-- ==== Sys2Proof/Machine/Security.lean ====
section
/-! DEFINITION. The Pyrmeide root at work: sessions on links (R429 to R432), domain keys (R433), children's seals and their verification
(R426, R427), the version floor (R419), debug levels (R420) and attestation on request (R422, R443). -/

namespace Sys2Proof.Machine

/-! ### Sessions (R429, R430) -/

/-- Sessions of the build (R440). -/
def sessLimit : Build → Nat
  | .spoke => 8
  | .hub => 256

/-- The session of a port with a peer. -/
def State.sessAt (s : State) (p peer : Nat) : Option Sess := s.lnk.sess.find? (fun x => x.port = p && x.peer = peer)

/-- A session replaced or added. -/
def State.putSess (s : State) (x : Sess) : State :=
  s.setLnk { s.lnk with sess := s.lnk.sess.filter (fun y => !(y.port = x.port && y.peer = x.peer)) ++ [x] }

/-- Whether an exchange may run on a port: encrypted, its link up, and the root is powered, holds keys and is not RETIRED (R416, R437,
R438, R467); on the way out of HOLD the root is powered. -/
def State.keyxRuns (s : State) (p : Nat) : Bool :=
  s.loaded && s.on (F.LNK_PORT_FUNC_ENC p) && !s.keyless && s.lifecycle ≠ 4 && !(s.power = 2 && !s.on F.BLK_POWER_PEND_VALID) && (s.lstate p = lsHello || s.lstate p = lsUp)

/-- KEYX: this end's NONCE and ephemeral key. -/
def State.sendKeyx (s : State) (x : Sess) : State :=
  let (r, s) := s.originate 0x52 2 3 0 s.nowNs
    [(16, [13]), (20, toLE 4 s.ident), (24, x.myNonce), (40, publicKey x.myEph)]
  s.send x.port 2 (if s.on (F.LNK_PORT_FUNC_SWITCHED x.port) then 1 else 0) x.peer r

/-- An exchange opens at this end with a fresh NONCE and ephemeral key, for a KEY_ID. Log entry 11 (DESIGN CHOICE). -/
def State.startKeyx (s : State) (p peer keyId : Nat) : State :=
  let old := s.sessAt p peer
  if !s.keyxRuns p || (old.isNone && sessLimit s.build ≤ s.lnk.sess.length) then s
  else
    let (n, s) := s.fresh
    let blank : Sess := ⟨p, peer, false, false, 0, 0, [], 0, [], [], [], [], [], [], false, List.replicate 5 0, List.replicate 5 0⟩
    let x : Sess := { old.getD blank with
      nextId := keyId, myNonce := (List.range 16).map (Config.nonce n), myEph := Config.ephemeral n % (p384N - 1) + 1,
      peerNonce := [], peerEph := [] }
    (s.putSess x).sendKeyx x

/-- NONCE of the attestation that answers a KEYX: the first 16 bytes of SHA-384 of the asker's NONCE and the answerer's EPH_PK. -/
def bindNonce (nonce eph : Bytes) : Bytes := (sha384 (nonce ++ eph)).take 16

/-- This end's attestation goes to the peer of a session. -/
def State.sendAttest (s : State) (x : Sess) : State :=
  let (r, s) := s.attest (bindNonce x.peerNonce (publicKey x.myEph))
  s.send x.port 2 (if s.on (F.LNK_PORT_FUNC_SWITCHED x.port) then 1 else 0) x.peer r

- - -

From the records above, extract exactly and only the lines that begin at the line with "or added. -/" and stop after the line with "def bindNonce (nonce".

> **RESULT**:
/-- A session replaced or added. -/
def State.putSess (s : State) (x : Sess) : State :=
  s.setLnk { s.lnk with sess := s.lnk.sess.filter (fun y => !(y.port = x.port && y.peer = x.peer)) ++ [x] }

/-- Whether an exchange may run on a port: encrypted, its link up, and the root is powered, holds keys and is not RETIRED (R416, R437,
R438, R467); on the way out of HOLD the root is powered. -/
def State.keyxRuns (s : State) (p : Nat) : Bool :=
  s.loaded && s.on (F.LNK_PORT_FUNC_ENC p) && !s.keyless && s.lifecycle ≠ 4 && !(s.power = 2 && !s.on F.BLK_POWER_PEND_VALID) && (s.lstate p = lsHello || s.lstate p = lsUp)

/-- KEYX: this end's NONCE and ephemeral key. -/
def State.sendKeyx (s : State) (x : Sess) : State :=
  let (r, s) := s.originate 0x52 2 3 0 s.nowNs
    [(16, [13]), (20, toLE 4 s.ident), (24, x.myNonce), (40, publicKey x.myEph)]
  s.send x.port 2 (if s.on (F.LNK_PORT_FUNC_SWITCHED x.port) then 1 else 0) x.peer r

/-- An exchange opens at this end with a fresh NONCE and ephemeral key, for a KEY_ID. Log entry 11 (DESIGN CHOICE). -/
def State.startKeyx (s : State) (p peer keyId : Nat) : State :=
  let old := s.sessAt p peer
  if !s.keyxRuns p || (old.isNone && sessLimit s.build ≤ s.lnk.sess.length) then s
  else
    let (n, s) := s.fresh
    let blank : Sess := ⟨p, peer, false, false, 0, 0, [], 0, [], [], [], [], [], [], false, List.replicate 5 0, List.replicate 5 0⟩
    let x : Sess := { old.getD blank with
      nextId := keyId, myNonce := (List.range 16).map (Config.nonce n), myEph := Config.ephemeral n % (p384N - 1) + 1,
      peerNonce := [], peerEph := [] }
    (s.putSess x).sendKeyx x

/-- NONCE of the attestation that answers a KEYX: the first 16 bytes of SHA-384 of the asker's NONCE and the answerer's EPH_PK. -/
def bindNonce (nonce eph : Bytes) : Bytes := (sha384 (nonce ++ eph)).take 16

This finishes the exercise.